▸ How to complete this task:
Set down, please, exactly the lines below that run from the line with "-- ==== Sys2Proof/Certificates/Slice0/Obligations.lean" to the line with "spec/. A conclusion", both lines included.

▸ Input:
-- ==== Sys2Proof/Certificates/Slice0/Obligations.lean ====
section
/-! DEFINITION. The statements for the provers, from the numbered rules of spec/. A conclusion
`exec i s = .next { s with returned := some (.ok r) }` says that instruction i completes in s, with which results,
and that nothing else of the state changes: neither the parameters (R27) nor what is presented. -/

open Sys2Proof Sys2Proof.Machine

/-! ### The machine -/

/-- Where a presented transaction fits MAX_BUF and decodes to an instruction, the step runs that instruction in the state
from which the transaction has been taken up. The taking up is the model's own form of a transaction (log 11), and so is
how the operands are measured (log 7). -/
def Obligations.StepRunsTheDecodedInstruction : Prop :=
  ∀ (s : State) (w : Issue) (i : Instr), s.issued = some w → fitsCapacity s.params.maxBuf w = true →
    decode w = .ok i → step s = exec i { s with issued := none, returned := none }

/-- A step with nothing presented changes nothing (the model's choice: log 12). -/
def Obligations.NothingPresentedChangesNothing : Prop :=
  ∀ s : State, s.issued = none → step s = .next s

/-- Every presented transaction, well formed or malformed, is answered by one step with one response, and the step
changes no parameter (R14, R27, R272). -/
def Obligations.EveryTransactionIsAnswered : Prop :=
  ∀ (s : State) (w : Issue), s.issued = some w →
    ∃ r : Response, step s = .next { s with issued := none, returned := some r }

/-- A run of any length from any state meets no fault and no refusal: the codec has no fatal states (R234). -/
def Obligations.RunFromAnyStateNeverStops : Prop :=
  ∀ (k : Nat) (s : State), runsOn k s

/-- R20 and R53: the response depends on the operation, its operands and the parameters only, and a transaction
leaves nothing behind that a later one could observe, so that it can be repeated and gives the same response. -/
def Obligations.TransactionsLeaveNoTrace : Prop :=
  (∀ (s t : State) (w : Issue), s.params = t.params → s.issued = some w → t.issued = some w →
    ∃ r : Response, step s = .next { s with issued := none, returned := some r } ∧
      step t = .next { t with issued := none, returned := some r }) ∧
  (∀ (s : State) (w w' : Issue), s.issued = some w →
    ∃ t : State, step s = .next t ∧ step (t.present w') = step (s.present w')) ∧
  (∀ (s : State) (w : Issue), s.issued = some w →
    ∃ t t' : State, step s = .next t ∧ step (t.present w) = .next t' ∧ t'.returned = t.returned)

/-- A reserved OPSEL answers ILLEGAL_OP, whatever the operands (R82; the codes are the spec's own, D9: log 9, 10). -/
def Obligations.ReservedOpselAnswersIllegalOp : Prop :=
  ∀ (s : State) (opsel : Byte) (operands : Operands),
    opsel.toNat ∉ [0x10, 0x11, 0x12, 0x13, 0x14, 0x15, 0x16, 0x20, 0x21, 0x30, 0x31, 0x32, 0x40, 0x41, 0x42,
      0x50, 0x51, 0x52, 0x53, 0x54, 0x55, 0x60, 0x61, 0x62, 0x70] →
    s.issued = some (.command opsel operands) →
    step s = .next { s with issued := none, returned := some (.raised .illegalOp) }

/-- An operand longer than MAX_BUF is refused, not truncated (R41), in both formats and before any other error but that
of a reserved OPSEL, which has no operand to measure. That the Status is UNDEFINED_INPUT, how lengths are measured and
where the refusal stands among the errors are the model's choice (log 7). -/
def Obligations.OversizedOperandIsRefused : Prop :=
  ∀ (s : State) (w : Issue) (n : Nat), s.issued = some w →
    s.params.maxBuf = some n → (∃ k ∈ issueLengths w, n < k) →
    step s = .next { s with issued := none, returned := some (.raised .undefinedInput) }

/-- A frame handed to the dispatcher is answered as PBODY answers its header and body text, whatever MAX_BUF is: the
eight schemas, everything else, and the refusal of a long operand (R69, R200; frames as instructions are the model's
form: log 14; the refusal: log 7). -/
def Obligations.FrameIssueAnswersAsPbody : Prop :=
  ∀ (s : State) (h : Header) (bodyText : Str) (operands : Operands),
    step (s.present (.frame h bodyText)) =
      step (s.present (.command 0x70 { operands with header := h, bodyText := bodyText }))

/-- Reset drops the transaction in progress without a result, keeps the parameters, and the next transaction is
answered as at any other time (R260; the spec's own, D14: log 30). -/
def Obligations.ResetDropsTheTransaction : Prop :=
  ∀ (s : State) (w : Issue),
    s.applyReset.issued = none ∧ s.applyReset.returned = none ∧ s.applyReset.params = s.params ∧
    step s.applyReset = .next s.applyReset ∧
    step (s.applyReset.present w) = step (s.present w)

--

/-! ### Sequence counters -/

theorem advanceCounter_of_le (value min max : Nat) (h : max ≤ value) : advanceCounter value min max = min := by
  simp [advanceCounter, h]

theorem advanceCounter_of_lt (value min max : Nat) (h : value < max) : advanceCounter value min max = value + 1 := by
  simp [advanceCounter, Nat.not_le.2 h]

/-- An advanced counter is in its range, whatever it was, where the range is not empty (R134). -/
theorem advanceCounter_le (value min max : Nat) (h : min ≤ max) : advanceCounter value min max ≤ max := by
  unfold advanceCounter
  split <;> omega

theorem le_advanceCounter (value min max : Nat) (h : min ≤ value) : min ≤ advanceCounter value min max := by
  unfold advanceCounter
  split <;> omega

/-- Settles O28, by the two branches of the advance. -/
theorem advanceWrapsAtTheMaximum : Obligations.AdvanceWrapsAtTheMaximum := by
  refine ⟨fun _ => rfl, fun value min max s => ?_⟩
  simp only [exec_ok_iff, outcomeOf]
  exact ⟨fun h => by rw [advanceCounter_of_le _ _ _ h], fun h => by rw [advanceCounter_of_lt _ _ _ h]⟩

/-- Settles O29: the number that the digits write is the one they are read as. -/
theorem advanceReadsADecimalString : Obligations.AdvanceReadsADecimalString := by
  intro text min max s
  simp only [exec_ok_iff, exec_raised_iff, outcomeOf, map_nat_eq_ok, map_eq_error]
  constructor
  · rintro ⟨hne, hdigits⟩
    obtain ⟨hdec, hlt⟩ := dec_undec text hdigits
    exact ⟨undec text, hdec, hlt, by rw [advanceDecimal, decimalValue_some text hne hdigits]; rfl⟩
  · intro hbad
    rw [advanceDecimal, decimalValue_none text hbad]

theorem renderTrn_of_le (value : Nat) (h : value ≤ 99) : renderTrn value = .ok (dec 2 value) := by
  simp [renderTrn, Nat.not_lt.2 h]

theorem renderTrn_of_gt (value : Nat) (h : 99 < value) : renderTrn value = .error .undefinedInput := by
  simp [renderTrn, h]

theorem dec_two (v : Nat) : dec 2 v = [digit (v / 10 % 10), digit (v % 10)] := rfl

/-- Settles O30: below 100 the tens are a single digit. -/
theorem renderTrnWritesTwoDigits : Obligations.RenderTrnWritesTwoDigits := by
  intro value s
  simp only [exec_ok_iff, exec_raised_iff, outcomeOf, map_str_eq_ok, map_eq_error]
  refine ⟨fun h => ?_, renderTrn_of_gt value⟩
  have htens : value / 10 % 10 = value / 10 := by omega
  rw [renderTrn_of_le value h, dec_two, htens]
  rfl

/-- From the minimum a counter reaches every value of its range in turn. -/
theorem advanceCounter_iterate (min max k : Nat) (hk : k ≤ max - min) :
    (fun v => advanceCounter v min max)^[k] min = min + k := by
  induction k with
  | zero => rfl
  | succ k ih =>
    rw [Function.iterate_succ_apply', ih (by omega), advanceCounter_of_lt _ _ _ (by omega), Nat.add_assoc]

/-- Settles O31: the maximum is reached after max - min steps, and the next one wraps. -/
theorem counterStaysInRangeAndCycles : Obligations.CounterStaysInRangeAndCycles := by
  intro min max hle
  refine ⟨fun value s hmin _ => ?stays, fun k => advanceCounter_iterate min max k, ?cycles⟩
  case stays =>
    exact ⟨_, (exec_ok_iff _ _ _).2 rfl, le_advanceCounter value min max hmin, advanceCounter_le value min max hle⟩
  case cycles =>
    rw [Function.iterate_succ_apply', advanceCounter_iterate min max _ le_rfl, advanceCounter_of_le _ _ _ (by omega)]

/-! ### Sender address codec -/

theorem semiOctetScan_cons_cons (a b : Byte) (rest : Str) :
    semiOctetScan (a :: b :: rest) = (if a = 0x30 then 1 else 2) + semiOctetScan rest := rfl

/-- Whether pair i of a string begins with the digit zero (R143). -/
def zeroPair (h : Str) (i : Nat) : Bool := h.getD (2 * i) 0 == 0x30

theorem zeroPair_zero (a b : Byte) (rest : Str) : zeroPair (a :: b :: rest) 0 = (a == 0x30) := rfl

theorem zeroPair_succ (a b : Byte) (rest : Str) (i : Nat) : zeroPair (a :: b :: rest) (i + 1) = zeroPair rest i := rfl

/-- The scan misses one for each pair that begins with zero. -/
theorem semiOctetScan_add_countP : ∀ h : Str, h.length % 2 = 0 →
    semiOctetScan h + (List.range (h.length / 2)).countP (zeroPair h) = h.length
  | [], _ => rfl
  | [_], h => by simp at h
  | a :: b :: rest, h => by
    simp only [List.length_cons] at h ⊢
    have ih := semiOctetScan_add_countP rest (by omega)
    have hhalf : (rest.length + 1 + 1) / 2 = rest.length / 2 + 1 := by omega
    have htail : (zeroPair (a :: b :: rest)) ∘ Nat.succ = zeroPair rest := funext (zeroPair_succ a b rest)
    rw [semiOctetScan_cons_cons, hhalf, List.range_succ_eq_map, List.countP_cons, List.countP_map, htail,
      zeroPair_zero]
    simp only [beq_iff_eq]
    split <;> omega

==

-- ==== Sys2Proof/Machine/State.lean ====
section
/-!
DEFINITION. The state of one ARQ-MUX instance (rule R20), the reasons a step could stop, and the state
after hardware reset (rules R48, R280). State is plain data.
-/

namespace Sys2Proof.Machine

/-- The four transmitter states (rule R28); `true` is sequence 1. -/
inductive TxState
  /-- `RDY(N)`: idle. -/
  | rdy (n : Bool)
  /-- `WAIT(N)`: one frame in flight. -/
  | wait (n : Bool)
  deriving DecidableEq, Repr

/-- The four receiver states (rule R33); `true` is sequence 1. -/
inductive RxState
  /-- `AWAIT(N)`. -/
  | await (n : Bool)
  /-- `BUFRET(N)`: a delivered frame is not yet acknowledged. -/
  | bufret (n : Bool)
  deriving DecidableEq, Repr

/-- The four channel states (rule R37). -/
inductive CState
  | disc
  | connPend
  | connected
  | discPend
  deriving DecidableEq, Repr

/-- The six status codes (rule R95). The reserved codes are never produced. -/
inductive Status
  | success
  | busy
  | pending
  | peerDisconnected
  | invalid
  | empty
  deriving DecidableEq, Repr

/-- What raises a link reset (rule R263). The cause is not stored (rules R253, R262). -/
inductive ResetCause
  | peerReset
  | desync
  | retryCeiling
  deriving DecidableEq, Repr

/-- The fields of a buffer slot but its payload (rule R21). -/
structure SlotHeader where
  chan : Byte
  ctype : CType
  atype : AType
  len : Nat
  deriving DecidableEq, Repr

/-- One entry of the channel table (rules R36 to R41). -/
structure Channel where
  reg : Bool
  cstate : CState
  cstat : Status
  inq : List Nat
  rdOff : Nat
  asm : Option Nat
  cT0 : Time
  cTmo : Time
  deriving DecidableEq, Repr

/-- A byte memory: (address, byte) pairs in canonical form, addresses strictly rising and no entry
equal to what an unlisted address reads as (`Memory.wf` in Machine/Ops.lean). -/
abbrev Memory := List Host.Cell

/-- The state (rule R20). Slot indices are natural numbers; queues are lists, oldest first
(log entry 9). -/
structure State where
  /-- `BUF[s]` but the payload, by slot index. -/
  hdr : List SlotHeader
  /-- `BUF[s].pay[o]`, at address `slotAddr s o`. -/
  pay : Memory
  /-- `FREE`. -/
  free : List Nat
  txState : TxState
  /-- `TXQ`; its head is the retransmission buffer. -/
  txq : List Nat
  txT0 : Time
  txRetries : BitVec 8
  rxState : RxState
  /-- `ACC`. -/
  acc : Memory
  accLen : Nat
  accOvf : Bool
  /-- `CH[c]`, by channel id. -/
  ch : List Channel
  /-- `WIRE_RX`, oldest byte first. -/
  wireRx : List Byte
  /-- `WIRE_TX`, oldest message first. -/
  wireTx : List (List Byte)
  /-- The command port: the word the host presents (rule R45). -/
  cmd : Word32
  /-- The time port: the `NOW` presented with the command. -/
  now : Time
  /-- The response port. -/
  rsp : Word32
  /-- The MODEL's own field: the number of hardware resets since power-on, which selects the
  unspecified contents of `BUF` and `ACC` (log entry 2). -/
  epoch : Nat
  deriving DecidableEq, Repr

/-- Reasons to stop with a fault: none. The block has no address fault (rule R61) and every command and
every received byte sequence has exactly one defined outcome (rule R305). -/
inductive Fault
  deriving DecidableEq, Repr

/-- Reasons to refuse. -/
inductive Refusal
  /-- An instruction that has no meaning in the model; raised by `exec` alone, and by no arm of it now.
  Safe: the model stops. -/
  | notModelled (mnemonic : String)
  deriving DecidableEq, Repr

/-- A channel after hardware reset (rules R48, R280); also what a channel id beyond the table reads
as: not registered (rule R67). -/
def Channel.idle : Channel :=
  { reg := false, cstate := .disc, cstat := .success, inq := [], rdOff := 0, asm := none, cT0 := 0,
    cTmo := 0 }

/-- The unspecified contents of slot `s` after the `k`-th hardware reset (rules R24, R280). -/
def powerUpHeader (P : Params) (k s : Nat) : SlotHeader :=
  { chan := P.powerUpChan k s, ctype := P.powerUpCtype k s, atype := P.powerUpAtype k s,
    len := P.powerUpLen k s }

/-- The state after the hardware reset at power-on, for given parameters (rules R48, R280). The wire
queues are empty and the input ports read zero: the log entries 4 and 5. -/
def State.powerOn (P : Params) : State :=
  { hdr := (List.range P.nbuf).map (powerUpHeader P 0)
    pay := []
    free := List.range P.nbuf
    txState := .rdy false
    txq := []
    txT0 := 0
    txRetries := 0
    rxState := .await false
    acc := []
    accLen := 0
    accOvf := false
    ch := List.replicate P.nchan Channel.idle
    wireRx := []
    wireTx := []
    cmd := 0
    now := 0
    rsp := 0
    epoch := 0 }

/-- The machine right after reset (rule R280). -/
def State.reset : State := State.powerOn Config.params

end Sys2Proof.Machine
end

▸ Solution to the problem:
-- ==== Sys2Proof/Certificates/Slice0/Obligations.lean ====
section
/-! DEFINITION. The statements for the provers, from the numbered rules of spec/. A conclusion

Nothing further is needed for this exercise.